Hard power uses material assets to compel and coerce others to bow to your will. War is not necessarily required; threats backed by economic and military assets may suffice to change how others behave. Payment for goods or services rendered can also be hard power.
Soft power, by contrast, is noncoercive. It uses policies, culture and political values to persuade or co-opt others to follow your example or suggestions. It shapes what others do through appeal and attraction. To blend both material and intangible assets with skill and wisdom, we need smart power.

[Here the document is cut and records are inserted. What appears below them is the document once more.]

-- ==== Sys2Proof/Laws/Ops.lean ====
section
/-! SUPPORT. What the shared operations leave unchanged, field by field, and what they do, once each. -/

namespace Sys2Proof.Machine

/-! ## Fields the composed operations leave unchanged -/

@[simp] theorem State.startTimer_cfg (s : State) : (s.startTimer).cfg = s.cfg := by unfold State.startTimer; split <;> rfl
@[simp] theorem State.startTimer_exec (s : State) : (s.startTimer).exec = s.exec := by unfold State.startTimer; split <;> rfl
@[simp] theorem State.startTimer_head (s : State) : (s.startTimer).head = s.head := by unfold State.startTimer; split <;> rfl
@[simp] theorem State.startTimer_tail (s : State) : (s.startTimer).tail = s.tail := by unfold State.startTimer; split <;> rfl
@[simp] theorem State.startTimer_flags (s : State) : (s.startTimer).flags = s.flags := by unfold State.startTimer; split <;> rfl
@[simp] theorem State.startTimer_sysPosition (s : State) : (s.startTimer).sysPosition = s.sysPosition := by unfold State.startTimer; split <;> rfl
@[simp] theorem State.startTimer_pool (s : State) : (s.startTimer).pool = s.pool := by unfold State.startTimer; split <;> rfl
@[simp] theorem State.startTimer_ring (s : State) : (s.startTimer).ring = s.ring := by unfold State.startTimer; split <;> rfl
@[simp] theorem State.startTimer_epoch (s : State) : (s.startTimer).epoch = s.epoch := by unfold State.startTimer; split <;> rfl
@[simp] theorem State.startTimer_settings (s : State) : (s.startTimer).settings = s.settings := by unfold State.startTimer; split <;> rfl
@[simp] theorem State.startTimer_sysctl (s : State) : (s.startTimer).sysctl = s.sysctl := by unfold State.startTimer; split <;> rfl
@[simp] theorem State.startTimer_stepInv (s : State) : (s.startTimer).stepInv = s.stepInv := by unfold State.startTimer; split <;> rfl
@[simp] theorem State.startTimer_dirInv (s : State) : (s.startTimer).dirInv = s.dirInv := by unfold State.startTimer; split <;> rfl
@[simp] theorem State.startTimer_lines (s : State) : (s.startTimer).lines = s.lines := by unfold State.startTimer; split <;> rfl
@[simp] theorem State.startTimer_spindlePwmOut (s : State) : (s.startTimer).spindlePwmOut = s.spindlePwmOut := by unfold State.startTimer; split <;> rfl
@[simp] theorem State.startTimer_hostResult (s : State) : (s.startTimer).hostResult = s.hostResult := by unfold State.startTimer; split <;> rfl
@[simp] theorem State.startTimer_inputs (s : State) : (s.startTimer).inputs = s.inputs := by unfold State.startTimer; split <;> rfl
@[simp] theorem State.startTimer_time (s : State) : (s.startTimer).time = s.time := by unfold State.startTimer; split <;> rfl
@[simp] theorem State.startTimer_trace (s : State) : (s.startTimer).trace = s.trace := by unfold State.startTimer; split <;> rfl

@[simp] theorem State.busError_cfg (we : Bool) (s : State) : (s.busError we).cfg = s.cfg := by unfold State.busError; split <;> rfl
@[simp] theorem State.busError_exec (we : Bool) (s : State) : (s.busError we).exec = s.exec := by unfold State.busError; split <;> rfl
@[simp] theorem State.busError_head (we : Bool) (s : State) : (s.busError we).head = s.head := by unfold State.busError; split <;> rfl
@[simp] theorem State.busError_tail (we : Bool) (s : State) : (s.busError we).tail = s.tail := by unfold State.busError; split <;> rfl
@[simp] theorem State.busError_sysPosition (we : Bool) (s : State) : (s.busError we).sysPosition = s.sysPosition := by unfold State.busError; split <;> rfl
@[simp] theorem State.busError_pool (we : Bool) (s : State) : (s.busError we).pool = s.pool := by unfold State.busError; split <;> rfl
@[simp] theorem State.busError_ring (we : Bool) (s : State) : (s.busError we).ring = s.ring := by unfold State.busError; split <;> rfl
@[simp] theorem State.busError_epoch (we : Bool) (s : State) : (s.busError we).epoch = s.epoch := by unfold State.busError; split <;> rfl
@[simp] theorem State.busError_settings (we : Bool) (s : State) : (s.busError we).settings = s.settings := by unfold State.busError; split <;> rfl
@[simp] theorem State.busError_sysctl (we : Bool) (s : State) : (s.busError we).sysctl = s.sysctl := by unfold State.busError; split <;> rfl
@[simp] theorem State.busError_stepInv (we : Bool) (s : State) : (s.busError we).stepInv = s.stepInv := by unfold State.busError; split <;> rfl
@[simp] theorem State.busError_dirInv (we : Bool) (s : State) : (s.busError we).dirInv = s.dirInv := by unfold State.busError; split <;> rfl
@[simp] theorem State.busError_timer (we : Bool) (s : State) : (s.busError we).timer = s.timer := by unfold State.busError; split <;> rfl
@[simp] theorem State.busError_lines (we : Bool) (s : State) : (s.busError we).lines = s.lines := by unfold State.busError; split <;> rfl
@[simp] theorem State.busError_spindlePwmOut (we : Bool) (s : State) : (s.busError we).spindlePwmOut = s.spindlePwmOut := by unfold State.busError; split <;> rfl
@[simp] theorem State.busError_inputs (we : Bool) (s : State) : (s.busError we).inputs = s.inputs := by unfold State.busError; split <;> rfl
@[simp] theorem State.busError_time (we : Bool) (s : State) : (s.busError we).time = s.time := by unfold State.busError; split <;> rfl
@[simp] theorem State.busError_trace (we : Bool) (s : State) : (s.busError we).trace = s.trace := by unfold State.busError; split <;> rfl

America’s debacles in Vietnam and the Middle East derived from mindless applications of hard power. The greatest U.S. success abroad, the Marshall Plan for Europe’s reconstruction, employed America’s wealth and wisdom for mutual gain — not for one-sided exploitation. In 1947, Secretary of State George Marshall asked Europeans, crushed by war, what they needed and how they could contribute to the common cause. Most European nations took part, but Stalin forbade his vassal states from opening their needs to outsiders.
In just three years, Europe acquired a foundation for continued economic growth and political stability. The American input was less than 3 percent of national GDP, but Washington acquired solid trading partners and NATO allies. Foes in a horrible world war were reconciled. Young Europeans and Americans studied in each other’s lands and got to know one another thanks to the Fulbright program, paid for in large part by whatever Europeans owed the U.S. When Europeans no longer needed Marshall Plan aid, early versions of the U.S. Agency for International Development assisted less developed countries.
Whatever the costs of helping Europe and developing lands, they were modest for a country that produced half the world’s goods and services and, even today, 26 percent of global GDP. Compared with fighting World War III, the outlays were trivial. Generating shared prosperity and solidarity was a value beyond calculation.
The father of modern China — both in Taiwan and the mainland — was Sun Yat-sen, who learned about democracy in a Honolulu prep school in the 1890s. Symbols can reflect real convictions. Chinese students demonstrating for civil rights and political freedoms in 1989 mounted a replica of the Statue of Liberty.
So, who needs soft power? Answer: the U.S. — its people, its producers and its government. For many decades Washington has invested in hard power — America’s defense budget is the largest in the world. Probably some military priorities should be amplified, and others deceased.
But President Trump is eroding America’s ability to inspire, encourage and persuade others to act in ways that serve common goals. Does his “art of the deal” suppose that any sovereign government or proud people — such as Palestinians, Panamanians, Greenlanders or Canadians — responds well to demands and threats that they give up what they value?
The problems arising from the president’s sheer ignorance are compounded by his disdain for empathy, his apparent pleasure in fostering and witnessing brutality and his frequent success at flouting any kind of law — municipal, national or international.
Trump, his team and an acquiescent Republican majority in Congress are taking away a major facet of what once made America great.
Walter Clemens is professor emeritus in the Department of Political Science at Boston University and associate at the Davis Center for Russian and Eurasian Studies at Harvard University. He is the author of “The Republican War on America: Dangers of Trump and Trumpism.”